Officially, the IMF requires that domestic gas tariffs must be raised to “cost recovery level.” According to the IMF programme, “Ukraine’s national energy and utility price regulators NERC and NURC will adopt decisions to raise retail gas tariffs by 56 percent on average from May 1, and retail heating tariffs by 40 percent on average from July 1.”

By the start of this month, the IMF claims, a special auditor should have been appointed with IMF supervision to “conduct quarterly audits of Naftogaz operations to improve transparency.” In other words, to stop favouritism and kickbacks between corporations and Naftogaz; recover past-due bills; and end delays in collecting new higher-priced gas. Officially, there ought to be a transparent audit trail. “The results of the audits will be shared with the IMF within 30 days of each period, initially on a monthly basis beginning with data for end-May 2014, and then on a quarterly basis for end-September data forward.”

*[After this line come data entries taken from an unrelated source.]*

/-! ### setWord -/

@[simp] theorem setWord_mode (e : Engine) (off : Nat) (w : Word) : (e.setWord off w).mode = e.mode := rfl
@[simp] theorem setWord_now (e : Engine) (off : Nat) (w : Word) : (e.setWord off w).now = e.now := rfl
@[simp] theorem setWord_jump (e : Engine) (off : Nat) (w : Word) : (e.setWord off w).jump = e.jump := rfl
@[simp] theorem setWord_free (e : Engine) (off : Nat) (w : Word) : (e.setWord off w).free = e.free := rfl
@[simp] theorem setWord_rsp (e : Engine) (off : Nat) (w : Word) : (e.setWord off w).rsp = e.rsp := rfl
@[simp] theorem setWord_trans (e : Engine) (off : Nat) (w : Word) : (e.setWord off w).trans = e.trans := rfl
@[simp] theorem setWord_resetting (e : Engine) (off : Nat) (w : Word) : (e.setWord off w).resetting = e.resetting := rfl
@[simp] theorem setWord_pins (e : Engine) (off : Nat) (w : Word) : (e.setWord off w).pins = e.pins := rfl
@[simp] theorem setWord_flash (e : Engine) (off : Nat) (w : Word) : (e.setWord off w).flash = e.flash := rfl
@[simp] theorem setWord_link (e : Engine) (off : Nat) (w : Word) : (e.setWord off w).link = e.link := rfl
@[simp] theorem setWord_evt (e : Engine) (off : Nat) (w : Word) : (e.setWord off w).evt = e.evt := rfl
@[simp] theorem setWord_opens (e : Engine) (off : Nat) (w : Word) : (e.setWord off w).opens = e.opens := rfl
@[simp] theorem setWord_cmdIn (e : Engine) (off : Nat) (w : Word) : (e.setWord off w).cmdIn = e.cmdIn := rfl
@[simp] theorem setWord_rings (e : Engine) (off : Nat) (w : Word) : (e.setWord off w).rings = e.rings := rfl
@[simp] theorem setWord_status (e : Engine) (off : Nat) (w : Word) : (e.setWord off w).status = e.status := rfl
@[simp] theorem setWord_streams (e : Engine) (off : Nat) (w : Word) : (e.setWord off w).streams = e.streams := rfl
@[simp] theorem setWord_dma (e : Engine) (off : Nat) (w : Word) : (e.setWord off w).dma = e.dma := rfl
@[simp] theorem setWord_tg (e : Engine) (off : Nat) (w : Word) : (e.setWord off w).tg = e.tg := rfl
@[simp] theorem setWord_mot (e : Engine) (off : Nat) (w : Word) : (e.setWord off w).mot = e.mot := rfl
@[simp] theorem setWord_pac (e : Engine) (off : Nat) (w : Word) : (e.setWord off w).pac = e.pac := rfl
@[simp] theorem setWord_feed (e : Engine) (off : Nat) (w : Word) : (e.setWord off w).feed = e.feed := rfl
@[simp] theorem setWord_squall (e : Engine) (off : Nat) (w : Word) : (e.setWord off w).squall = e.squall := rfl
@[simp] theorem setWord_job (e : Engine) (off : Nat) (w : Word) : (e.setWord off w).job = e.job := rfl
@[simp] theorem setWord_frames (e : Engine) (off : Nat) (w : Word) : (e.setWord off w).frames = e.frames := rfl
@[simp] theorem setWord_gus (e : Engine) (off : Nat) (w : Word) : (e.setWord off w).gus = e.gus := rfl
@[simp] theorem setWord_qdr (e : Engine) (off : Nat) (w : Word) : (e.setWord off w).qdr = e.qdr := rfl
@[simp] theorem setWord_pair (e : Engine) (off : Nat) (w : Word) : (e.setWord off w).pair = e.pair := rfl
@[simp] theorem setWord_afe (e : Engine) (off : Nat) (w : Word) : (e.setWord off w).afe = e.afe := rfl
@[simp] theorem setWord_chans (e : Engine) (off : Nat) (w : Word) : (e.setWord off w).chans = e.chans := rfl
@[simp] theorem setWord_shd (e : Engine) (off : Nat) (w : Word) : (e.setWord off w).shd = e.shd := rfl
@[simp] theorem setWord_eddy (e : Engine) (off : Nat) (w : Word) : (e.setWord off w).eddy = e.eddy := rfl
@[simp] theorem setWord_cal (e : Engine) (off : Nat) (w : Word) : (e.setWord off w).cal = e.cal := rfl
@[simp] theorem setWord_geo (e : Engine) (off : Nat) (w : Word) : (e.setWord off w).geo = e.geo := rfl
@[simp] theorem setWord_mon (e : Engine) (off : Nat) (w : Word) : (e.setWord off w).mon = e.mon := rfl
@[simp] theorem setWord_met (e : Engine) (off : Nat) (w : Word) : (e.setWord off w).met = e.met := rfl
@[simp] theorem setWord_mets (e : Engine) (off : Nat) (w : Word) : (e.setWord off w).mets = e.mets := rfl

/-! ### wr -/

@[simp] theorem wr_mode (e : Engine) (f : Fld) (v : Nat) : (e.wr f v).mode = e.mode := rfl
@[simp] theorem wr_now (e : Engine) (f : Fld) (v : Nat) : (e.wr f v).now = e.now := rfl
@[simp] theorem wr_jump (e : Engine) (f : Fld) (v : Nat) : (e.wr f v).jump = e.jump := rfl
@[simp] theorem wr_free (e : Engine) (f : Fld) (v : Nat) : (e.wr f v).free = e.free := rfl
@[simp] theorem wr_rsp (e : Engine) (f : Fld) (v : Nat) : (e.wr f v).rsp = e.rsp := rfl
@[simp] theorem wr_trans (e : Engine) (f : Fld) (v : Nat) : (e.wr f v).trans = e.trans := rfl
@[simp] theorem wr_resetting (e : Engine) (f : Fld) (v : Nat) : (e.wr f v).resetting = e.resetting := rfl
@[simp] theorem wr_pins (e : Engine) (f : Fld) (v : Nat) : (e.wr f v).pins = e.pins := rfl
@[simp] theorem wr_flash (e : Engine) (f : Fld) (v : Nat) : (e.wr f v).flash = e.flash := rfl
@[simp] theorem wr_link (e : Engine) (f : Fld) (v : Nat) : (e.wr f v).link = e.link := rfl
@[simp] theorem wr_evt (e : Engine) (f : Fld) (v : Nat) : (e.wr f v).evt = e.evt := rfl
@[simp] theorem wr_opens (e : Engine) (f : Fld) (v : Nat) : (e.wr f v).opens = e.opens := rfl
@[simp] theorem wr_cmdIn (e : Engine) (f : Fld) (v : Nat) : (e.wr f v).cmdIn = e.cmdIn := rfl
@[simp] theorem wr_rings (e : Engine) (f : Fld) (v : Nat) : (e.wr f v).rings = e.rings := rfl
@[simp] theorem wr_status (e : Engine) (f : Fld) (v : Nat) : (e.wr f v).status = e.status := rfl
@[simp] theorem wr_streams (e : Engine) (f : Fld) (v : Nat) : (e.wr f v).streams = e.streams := rfl
@[simp] theorem wr_dma (e : Engine) (f : Fld) (v : Nat) : (e.wr f v).dma = e.dma := rfl
@[simp] theorem wr_tg (e : Engine) (f : Fld) (v : Nat) : (e.wr f v).tg = e.tg := rfl
@[simp] theorem wr_mot (e : Engine) (f : Fld) (v : Nat) : (e.wr f v).mot = e.mot := rfl
@[simp] theorem wr_pac (e : Engine) (f : Fld) (v : Nat) : (e.wr f v).pac = e.pac := rfl
@[simp] theorem wr_feed (e : Engine) (f : Fld) (v : Nat) : (e.wr f v).feed = e.feed := rfl
@[simp] theorem wr_squall (e : Engine) (f : Fld) (v : Nat) : (e.wr f v).squall = e.squall := rfl
@[simp] theorem wr_job (e : Engine) (f : Fld) (v : Nat) : (e.wr f v).job = e.job := rfl
@[simp] theorem wr_frames (e : Engine) (f : Fld) (v : Nat) : (e.wr f v).frames = e.frames := rfl
@[simp] theorem wr_gus (e : Engine) (f : Fld) (v : Nat) : (e.wr f v).gus = e.gus := rfl
@[simp] theorem wr_qdr (e : Engine) (f : Fld) (v : Nat) : (e.wr f v).qdr = e.qdr := rfl
@[simp] theorem wr_pair (e : Engine) (f : Fld) (v : Nat) : (e.wr f v).pair = e.pair := rfl
@[simp] theorem wr_afe (e : Engine) (f : Fld) (v : Nat) : (e.wr f v).afe = e.afe := rfl
@[simp] theorem wr_chans (e : Engine) (f : Fld) (v : Nat) : (e.wr f v).chans = e.chans := rfl
@[simp] theorem wr_shd (e : Engine) (f : Fld) (v : Nat) : (e.wr f v).shd = e.shd := rfl
@[simp] theorem wr_eddy (e : Engine) (f : Fld) (v : Nat) : (e.wr f v).eddy = e.eddy := rfl
@[simp] theorem wr_cal (e : Engine) (f : Fld) (v : Nat) : (e.wr f v).cal = e.cal := rfl
@[simp] theorem wr_geo (e : Engine) (f : Fld) (v : Nat) : (e.wr f v).geo = e.geo := rfl
@[simp] theorem wr_mon (e : Engine) (f : Fld) (v : Nat) : (e.wr f v).mon = e.mon := rfl
@[simp] theorem wr_met (e : Engine) (f : Fld) (v : Nat) : (e.wr f v).met = e.met := rfl
@[simp] theorem wr_mets (e : Engine) (f : Fld) (v : Nat) : (e.wr f v).mets = e.mets := rfl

In contrast to the IMF’s tightening of price, cost and payment discipline, the International Trade Administration of the US Department of Commerce last week decided to reject claims by American pipemakers that Interpipe was landing its products in the US market with a below-cost, or dumping price margin of 26% and 31%. Instead, Commerce has ruled that the dumping margin for Interpipe should be 6.73%, and then agreed with Pinchuk to suspend collecting this duty on his pipes for three years. The suspension agreement, as it’s called, requires Interpipe to maintain certain restrictions on volumes and pricng of its sales to the US market. “In light of the suspension agreement, no antidumping cash deposits will be required, and no duties will be collected, while the agreement remains in effect…If the ITC makes an affirmative finding of material injury with respect to imports of OCTG [oil country tubular goods] from Ukraine, the suspension agreement will remain in force until no later than July 10, 2017, at which time Commerce will terminate the agreement and issue an antidumping duty order.

The value of the suspension agreement for Interpipe is thus what the import duty would have been on the value of the imports to the US. In 2012, this total was $129.6 million, making the nominal duty $8.7 million; in 2013, total import value was $87.3 million; duty, $5.9 million.

According to one of Interpipe’s bondholders, there is too much fudging and not enough of the accountability which the IMF and the acting Ukrainian Goivernment promised each other. The Deutsche Bank report fails to meet the new standard set by the IMF for Ukraine, and is unacceptable. “We are insisting that this version (e.g. minus qualifications from the external auditors, notes etc.) is not what the [bond] prospectus required Interpipe to deliver.”

Michael Dunlaevy, a London-based director of the Deutsche Bank trustee department engaged with Interpipe, refuses to discuss the fiduciary responsibility and liability issues. Deutsche Bank ought not to be acting instead of Ernst & Young as Interpipe’s stand-in auditor, the bondholder said — especially if the audited financials will differ in material respects from Deutsche Bank’s excerpts. “The Deutsche trustees will be asked whether they truly believe the pages sent. At some stage the bank trustees will need to become concerned about their own perceived integrity.”

Interpipe refuses to say when or if the audited financial report for 2013 will be released.